I was recently part of a team working in Zambia on interventions to improve population access to essential medicines. There are several ways sick people can access medicine, but in Zambia by far the most prevalent method was through the local publically managed primary health care clinics where drugs were nominally free. There was one drawback with this channel though, and that was the drugs were often out-of-stock.
Typically, drug stock-outs are not a procurement problem at the national level – usually there are sufficient quantities of drugs sitting in the central store rooms in the capital. However it is an infrastructural and logistic management challenge to get these drugs to the front line clinics that need them. Often the drugs never arrive. In our baseline data we found stock out rates of 40% for potentially live saving pediatric anti-malaria drugs.
A team of health specialists and supply-chain experts designed an alternative supply-chain management system and wanted a credible evaluation of performance. That’s when I joined the team. The problem from the evaluation perspective, as you might expect, is that efficient supply chains often require effective management at a relatively high level of the system. In this case the proposed intervention was effectively a district-level intervention involving a new position of supply-chain specialist based in the district, as well as new tracking and ordering systems, etc.
The pilot project had enough resources to test the new approach in 16 districts.
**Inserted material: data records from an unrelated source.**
-- ==== Sys2Proof/Config.lean ====
section
/-! DEFINITION. What the spec takes as a parameter or leaves without a value. Every free value here is an opaque
constant: it has no body, so nothing can be proved about its value but what its type says. The protocol constants of 00_scope.md R3 that have a value
(widths, 529, 21, STEP) stand where the rules use them. -/

namespace Sys2Proof.Config

/-- Which number stands for which symbol: any permutation of the numbers at all, so that `alphabet` below can be any
choice of 21 distinct symbols and none is ruled out. Log entry 3. -/
opaque symbolNumbering : Equiv.Perm Nat

/-- The parameter `ALPHABET : 0..20 -> Symbol` (00_scope.md R3; 91_not_in_source.md N1), "a list of 21 distinct symbols"
(93_implementation_defined.md V3): an embedding, so no two glyph ids have the same symbol. A symbol is stood for by a
number; no rule of CORE reads it. Log entry 3. -/
def alphabet : Fin 21 ↪ Nat where
  toFun g := symbolNumbering g.val
  inj' := symbolNumbering.injective.comp Fin.val_injective

/-- The parameter `SOLID : 0..5 -> Name` (00_scope.md R3; 91_not_in_source.md N2; 93_implementation_defined.md V4).
No rule of CORE reads it. Log entry 3. -/
opaque solid : Fin 6 → String

/-- `rsp.valid` before the first reset edge: "no defined value" (10_state.md R19; 93_implementation_defined.md U1).
Log entry 2. -/
opaque powerUpValid : Bool

/-- `rsp.status` before the first reset edge (10_state.md R19). Log entry 2. -/
opaque powerUpStatus : BitVec 4

/-- `rsp.data` before the first reset edge (10_state.md R19). Log entry 2. -/
opaque powerUpData : Word

/-- `rsp.set` before the first reset edge (10_state.md R19). Log entry 2. -/
opaque powerUpSet : CellSet

end Sys2Proof.Config
end

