/-- Settles O29: NodeType, table and index are the three fields of the packet's number, on the way there and back. -/
theorem addressRoundTrip : Obligations.AddressRoundTrip := by
  unfold Obligations.AddressRoundTrip
  refine ⟨fun p s hvalid => ?thereAndBack, fun nt8 t i s hfits => ?backAndThere⟩
  case thereAndBack =>
    have ht := packetOctave_toNat p
    have hi : (cellBits (reduce (packetPayload p))).toNat = p.toNat % 256 := by simp
    have hnt : (BitVec.ofNat 8 (p.toNat / 2 ^ 10)).toNat = p.toNat / 2 ^ 10 := by
      rw [BitVec.toNat_ofNat]
      omega
    exact ⟨packetOctave p, cellBits (reduce (packetPayload p)), exec_toAddr_of_fields hvalid ht.symm hi.symm s,
      exec_fromAddr_of_fields (by omega) (by omega) s⟩
  case backAndThere =>
    obtain ⟨p, hp⟩ := exists_packet_toNat hfits.1 t.isLt hfits.2
    have := t.isLt
    exact ⟨p, by omega, exec_fromAddr_of_fields hfits hp s,
      exec_toAddr_of_fields (by omega) (by omega) (by omega) s⟩

/-! ### How often a residue occurs -/

/-- `Nat.count_modEq_card` for a residue that is written out. -/
theorem card_filter_mod_eq {b r v : Nat} (hv : v < r) :
    ((Finset.range b).filter fun i => i % r = v).card = b / r + if v < b % r then 1 else 0 := by
  have hcount := Nat.count_modEq_card b (Nat.zero_lt_of_lt hv) v
  simpa only [Nat.count_eq_card_filter_range, Nat.ModEq, Nat.mod_eq_of_lt hv] using hcount

/-! ### LOOKUP and RLOOKUP (41_glyph_rom.md section 3) -/

/-- Settles O31: the glyph at cell `i` is `i % 21`, and `529 = 25 * 21 + 4` cells hold each glyph 25 times and the
first four once more. -/
theorem reverseLookupIsNeverUnique : Obligations.ReverseLookupIsNeverUnique := by
  unfold Obligations.ReverseLookupIsNeverUnique
  intro t i s hi
  obtain ⟨d, hlookup, hlow⟩ := exists_lookupResult_glyph (t := t) (cellIndex?_of_le hi)
  have hglyph : (d.extractLsb' 0 5).toNat = i.toNat % 21 := by
    rw [extractLsb'_toNat_div, Nat.pow_zero, Nat.div_one]
    exact hlow
  obtain ⟨-, hrlookup, -⟩ := GlyphRom.rlookupResult t (d.extractLsb' 0 5) s
  obtain ⟨set, hexec, hset⟩ := hrlookup (by omega)
  rw [hglyph] at hexec hset
  refine ⟨d, set, by rw [exec_lookup, hlookup, answer_ret], ?count, by simp [hset]; omega⟩
  case count =>
    have hcount : 529 / 21 + (if i.toNat % 21 < 529 % 21 then 1 else 0) = if i.toNat % 21 ≤ 3 then 26 else 25 := by
      split_ifs <;> omega
    rw [hexec, card_filter_mod_eq (by omega), hcount, hglyph, apply_ite (BitVec.ofNat 32)]
    rfl

/-! ### The checksum (43_checksum.md sections 1 and 3) -/

/-- Settles O32: `√5` lies between 1181/529 and 1183/529. -/
theorem rotationStepIsTheGoldenStep : Obligations.RotationStepIsTheGoldenStep := by
  unfold Obligations.RotationStepIsTheGoldenStep
  have hlo : (1181 / 529 : ℝ) ≤ √5 := Real.le_sqrt_of_sq_le (by norm_num)
  have hhi : √5 < (1183 / 529 : ℝ) := (Real.sqrt_lt' (by norm_num)).2 (by norm_num)
  have hfloor : ⌊(529 : ℝ) * Real.goldenRatio⌋ = 855 := by
    rw [Int.floor_eq_iff, Real.goldenRatio]
    constructor <;> push_cast <;> linarith
  exact ⟨hfloor, by rw [hfloor]; rfl, rfl⟩

/-- The closed form of 43_checksum.md section 1: `i + 326` reaches 529 at `i = 203`. -/
theorem rotated_mod_eq {i : Nat} (hi : i ≤ 528) :
    ((i + 326) % 529) % 16 = if i ≤ 202 then (i + 6) % 16 else (i + 5) % 16 := by
  split <;> omega

/-- Settles O33, by the closed form. -/
theorem checksumWrapsAtTwoHundredAndThree : Obligations.ChecksumWrapsAtTwoHundredAndThree := by
  unfold Obligations.ChecksumWrapsAtTwoHundredAndThree
  intro t i s
  obtain ⟨-, hcompute, -⟩ := ChecksumEngine.chkComputeResult t i s
  refine ⟨fun hi => ?before, fun ⟨hlo, hi⟩ => ?after⟩
  case before => rw [hcompute (by omega), rotated_mod_eq (by omega), if_pos hi]
  case after => rw [hcompute hi, rotated_mod_eq hi, if_neg (by omega)]

/-- Settles O34: the rotation permutes the cells, so the checksums are the residues modulo 16 of
`529 = 33 * 16 + 1` numbers. -/
theorem checksumValuesAreSpreadEvenly : Obligations.ChecksumValuesAreSpreadEvenly := by
  unfold Obligations.ChecksumValuesAreSpreadEvenly
  intro c
  have hrotate : ((Finset.univ : Finset CellIndex).filter fun i => chk i = c).card
      = ((Finset.univ : Finset CellIndex).filter fun j => j.val % 16 = c.toNat).card := by
    refine Finset.card_equiv (Equiv.addRight (326 : CellIndex)) fun i => ?_
    simp [chk_eq_iff, Fin.val_add]
  have hrange : ((Finset.univ : Finset CellIndex).filter fun j => j.val % 16 = c.toNat).card
      = ((Finset.range 529).filter fun n => n % 16 = c.toNat).card := by
    have hcells : Finset.range 529 = (Finset.univ : Finset CellIndex).map Fin.valEmbedding := by
      rw [Fin.map_valEmbedding_univ, Nat.Iio_eq_range]
    rw [hcells, Finset.filter_map, Finset.card_map]
    rfl
  have hzero : c.toNat < 1 ↔ c = 0 := by rw [← BitVec.toNat_inj]; simp
  rw [hrotate, hrange, card_filter_mod_eq c.isLt]
  simp only [hzero]
  split <;> rfl

/-! ### One-bit flips -/

/-- Flipping bit `k` of a number adds `2 ^ k` where the bit is 0 and takes it away where it is 1. -/
theorem xor_two_pow_cases (n k : Nat) :
    n / 2 ^ k % 2 = 0 ∧ n ^^^ 2 ^ k = n + 2 ^ k ∨ n / 2 ^ k % 2 = 1 ∧ (n ^^^ 2 ^ k) + 2 ^ k = n := by
  have hpos := Nat.two_pow_pos k
  have hdiv : (n ^^^ 2 ^ k) / 2 ^ k = n / 2 ^ k ^^^ 1 := by rw [Nat.xor_div_two_pow, Nat.div_self hpos]
  have hmod : (n ^^^ 2 ^ k) % 2 ^ k = n % 2 ^ k := by rw [Nat.xor_mod_two_pow, Nat.mod_self, Nat.xor_zero]
  have hn := Nat.div_add_mod n (2 ^ k)
  have hflip := Nat.div_add_mod (n ^^^ 2 ^ k) (2 ^ k)
  rw [hdiv, hmod] at hflip
  generalize n / 2 ^ k = q at hn hflip ⊢
  rcases Nat.mod_two_eq_zero_or_one q with h | h
  · rw [Nat.xor_one_of_even (Nat.even_iff.2 h), Nat.mul_succ] at hflip
    exact .inl ⟨h, by omega⟩
  · rw [Nat.xor_one_of_odd (Nat.odd_iff.2 h), Nat.mul_sub_one] at hflip
    have hle : 2 ^ k ≤ 2 ^ k * q := Nat.le_mul_of_pos_right _ (by omega)
    exact .inr ⟨h, by omega⟩

/-- The same for one bit of a bit vector. -/
theorem flip_toNat_cases {w k : Nat} (hk : k < w) (v : BitVec w) :
    v.toNat / 2 ^ k % 2 = 0 ∧ (v ^^^ BitVec.twoPow w k).toNat = v.toNat + 2 ^ k ∨
      v.toNat / 2 ^ k % 2 = 1 ∧ (v ^^^ BitVec.twoPow w k).toNat + 2 ^ k = v.toNat := by
  rw [BitVec.toNat_xor, BitVec.toNat_twoPow_of_lt hk]
  exact xor_two_pow_cases v.toNat k

/-- The collision table, read off the closed form: a flip of bit `k` is undetected exactly when the old index and the
new one have the same checksum. -/
theorem flipIsUndetected_iff {i i' : BitVec 10} {k : Nat} (hk : k < 10) (hflip : i' = i ^^^ BitVec.twoPow 10 k)
    (hi : i.toNat ≤ 528) (hi' : i'.toNat ≤ 528) :
    flipIsUndetected k i.toNat = true
      ↔ ((i'.toNat + 326) % 529) % 16 = ((i.toNat + 326) % 529) % 16 := by
  have hcases := flip_toNat_cases hk i
  rw [← hflip] at hcases
  rw [rotated_mod_eq hi, rotated_mod_eq hi']
  interval_cases k <;> simp only [flipIsUndetected, decide_eq_true_eq, Bool.false_eq_true, false_iff] <;>
    split_ifs <;> omega

/-- Settles O35: CHK_VERIFY answers 1 at the index only if the operand is the index's checksum, and at the flipped index
it compares that with the checksum there. -/
theorem oneBitIndexFlipsPassOnlyAsDocumented : Obligations.OneBitIndexFlipsPassOnlyAsDocumented := by
  unfold Obligations.OneBitIndexFlipsPassOnlyAsDocumented
  intro c t i i' k s hk hflip hi hi' hverified
  have hc : chk ⟨i.toNat, by omega⟩ = c := by
    by_contra hne
    rw [exec_chkVerify, chkVerifyResult_of_mismatch (cellIndex?_of_le hi) hne] at hverified
    exact absurd (ret_answer_inj hverified).1 (by decide)
  have hundetected : flipIsUndetected k i.toNat = true ↔ chk ⟨i'.toNat, by omega⟩ = c := by
    rw [flipIsUndetected_iff hk hflip hi hi', ← hc, chk_eq_iff, chk_toNat]
  rw [exec_chkVerify]
  by_cases hsame : chk ⟨i'.toNat, by omega⟩ = c
  · rw [chkVerifyResult_of_match (cellIndex?_of_le hi') hsame, if_pos (hundetected.2 hsame), answer_ret]
  · rw [chkVerifyResult_of_mismatch (cellIndex?_of_le hi') hsame, if_neg (mt hundetected.1 hsame), answer_ret]

end Sys2Proof.Machine

/-! ## Laws of ENCODE and DECODE (44_encoder_decoder.md section 3) -/

namespace Sys2Proof.Machine

/-! ### The DECODE command of a triplet -/

/-- The command that `decodeWord` is the word of: its operands are the five fields of the triplet (30_encoding.md R33,
R45). -/
def tripletCommand (trip : Triplet) : Instr :=
  .decode (trip.extractLsb' 22 5) (trip.extractLsb' 20 2) (trip.extractLsb' 10 10) (trip.extractLsb' 5 5)
    (trip.extractLsb' 0 5)

/-- A slice above the bits that there are is 0. -/
theorem extractLsb'_eq_zero_of_le {w lo : Nat} (h : w ≤ lo) (v : BitVec w) (len : Nat) : v.extractLsb' lo len = 0 := by
  ext j hj
  simpa using BitVec.getLsbD_of_ge v (lo + j) (by omega)

theorem decodeWord_eq_or (trip : Triplet) : decodeWord trip = 0xB0000000 ||| trip.setWidth 32 :=
  (concat_eq_iff (n := 32) _ _ rfl).2
    (by simp [BitVec.extractLsb'_or, BitVec.extractLsb'_setWidth_of_le, extractLsb'_eq_zero_of_le])

theorem decodeCmd_decodeWord (trip : Triplet) : decodeCmd (decodeWord trip) = .ok (tripletCommand trip) := by
  refine decodeCmd_of_encodeCmd ((concat_eq_iff (n := 32) _ _ rfl).2 ?_)
  rw [decodeWord_eq_or]
  simp [BitVec.extractLsb'_or, BitVec.extractLsb'_setWidth_of_le, extractLsb'_eq_zero_of_le]

/-- The fields of a packet's triplet (44_encoder_decoder.md R92). -/
theorem packetTriplet_slices (p : Packet) :
    (packetTriplet p).extractLsb' 22 5 = marker (packetNodeType p) ∧
    (packetTriplet p).extractLsb' 20 2 = packetOctave p ∧
    (packetTriplet p).extractLsb' 10 10 = cellBits (reduce (packetPayload p)) ∧
    (packetTriplet p).extractLsb' 5 5 = rom (packetOctave p) (reduce (packetPayload p)) ∧
    (packetTriplet p).extractLsb' 0 5 = checksumGlyph (chk (reduce (packetPayload p))) := by
  have hslices := (concat_eq_iff (packetTriplet p) _ (by rfl)).1 rfl
  simpa using hslices

/-! ### The operands that DECODE accepts -/

/-- What the five checks of R93 ask of the operands of DECODE, as arithmetic. -/
structure DecodeAccepts (ntg : GlyphId) (i : BitVec 10) (g cg : GlyphId) : Prop where
  marker : ntg.toNat ≤ 5
  payload : i.toNat ≤ 255
  glyph : i.toNat % 21 = g.toNat
  checksum : ((i.toNat + 326) % 529) % 16 = cg.toNat

section

variable {ntg : GlyphId} {i : BitVec 10} {g cg : GlyphId}

theorem DecodeAccepts.symbols (h : DecodeAccepts ntg i g cg) : ntg.toNat ≤ 5 ∧ g.toNat ≤ 20 ∧ cg.toNat ≤ 15 := by
  obtain ⟨hmarker, hpayload, hglyph, hchecksum⟩ := h
  omega

theorem exec_decode_of_accepts (h : DecodeAccepts ntg i g cg) (t : TableId) (s : State) :
    exec (.decode ntg t i g cg) s
      = .next (s.setRsp (okResponse (BitVec.ofNat 32 (ntg.toNat * 2 ^ 10 + t.toNat * 2 ^ 8 + i.toNat)) 0)) := by
  obtain ⟨-, -, hdecode⟩ := EncoderDecoder.decodeResult ntg t i g cg s
  obtain ⟨-, -, -, -, hpacket⟩ := hdecode h.symbols
  exact hpacket ⟨h.payload, h.glyph, h.checksum⟩

/-- DECODE answers `OK` only to operands that it accepts: every other branch of R93 raises an error. -/
theorem accepts_of_decode_ok {t : TableId} {s : State} {d : Word} {set : CellSet}
    (h : exec (.decode ntg t i g cg) s = .next (s.setRsp (okResponse d set))) : DecodeAccepts ntg i g cg := by
  rw [exec_decode] at h
  by_cases hsym : 5 < ntg.toNat ∨ 20 < g.toNat ∨ 15 < cg.toNat
  · rw [decodeResult_of_no_symbol hsym] at h
    exact absurd h (raise_answer_ne_ok (by decide))
  · rcases Nat.lt_or_ge 528 i.toNat with hi | hi
    · rw [decodeResult_of_no_cell (by omega) (cellIndex?_of_lt hi)] at h
      exact absurd h (raise_answer_ne_ok (by decide))
    · rw [decodeResult_of_cell (by omega) (cellIndex?_of_le hi)] at h
      split_ifs at h with hglyph hchk hpay
      · exact absurd h (raise_answer_ne_ok (by decide))
      · exact absurd h (raise_answer_ne_ok (by decide))
      · exact absurd h (raise_answer_ne_ok (by decide))
      · exact ⟨by omega, Nat.not_lt.1 hpay, not_not.1 hglyph, not_not.1 hchk⟩

end

/-! ### Decode inverts encode, and succeeds on nothing else -/

/-- The fields of a valid packet's triplet are accepted. -/
theorem packetTriplet_accepted {p : Packet} (hvalid : p.toNat / 2 ^ 10 ≤ 5) :
    DecodeAccepts (marker (packetNodeType p)) (cellBits (reduce (packetPayload p)))
      (rom (packetOctave p) (reduce (packetPayload p))) (checksumGlyph (chk (reduce (packetPayload p)))) where
  marker := by rwa [marker_toNat, packetNodeType_toNat]
  payload := by rw [cellBits_toNat, reduce_val, packetPayload_toNat]; omega
  glyph := by rw [cellBits_toNat, rom_toNat]
  checksum := by rw [cellBits_toNat, checksumGlyph_toNat, chk_toNat]

theorem exec_decode_packetTriplet {p : Packet} (hvalid : p.toNat / 2 ^ 10 ≤ 5) (s : State) :
    exec (tripletCommand (packetTriplet p)) s = .next (s.setRsp (okResponse (p.setWidth 32) 0)) := by
  obtain ⟨hntg, ht, hi, hg, hcg⟩ := packetTriplet_slices p
  have hp : p.toNat / 2 ^ 10 * 2 ^ 10 + p.toNat / 2 ^ 8 % 4 * 2 ^ 8 + p.toNat % 256 = p.toNat := by omega
  rw [tripletCommand, hntg, ht, hi, hg, hcg, exec_decode_of_accepts (packetTriplet_accepted hvalid), marker_toNat,
    packetNodeType_toNat, packetOctave_toNat, cellBits_toNat, reduce_val, packetPayload_toNat, hp, BitVec.ofNat_toNat]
Even though the level of observation would be the stock-out rate at the clinic (and there are typically 15-20 clinics per district) the presence of district-wide management would surely create a high level of observational dependence among clinics within the same district.
Effectively we were looking at 16 treatment units in this evaluation. When I was told this, I calmed myself with the thought that this size may be minimally sufficient to identify a reasonable effect. But then my colleagues told me it was very important to test two contrasting supply chain models, each in 8 of the districts. Urk.
I immediately went to do some back of the envelope power calculations. It wasn’t as bad as I initially feared, however we still wouldn’t be able to identify a standardized effect less than .54 (measured in standard deviations of the outcome of interest – drug stock-out rates). For the case of pediatric malaria drugs, if the interventions reduced the stock out rate from 40% to 20%, a dramatic gain in availability, we would not be able to definitely say this gain was due to the intervention, at least at standard levels of precision. And if both intervention models were at least partially successful, it would be difficult to claim that one option was definitively better than the other, again at standard levels of precision.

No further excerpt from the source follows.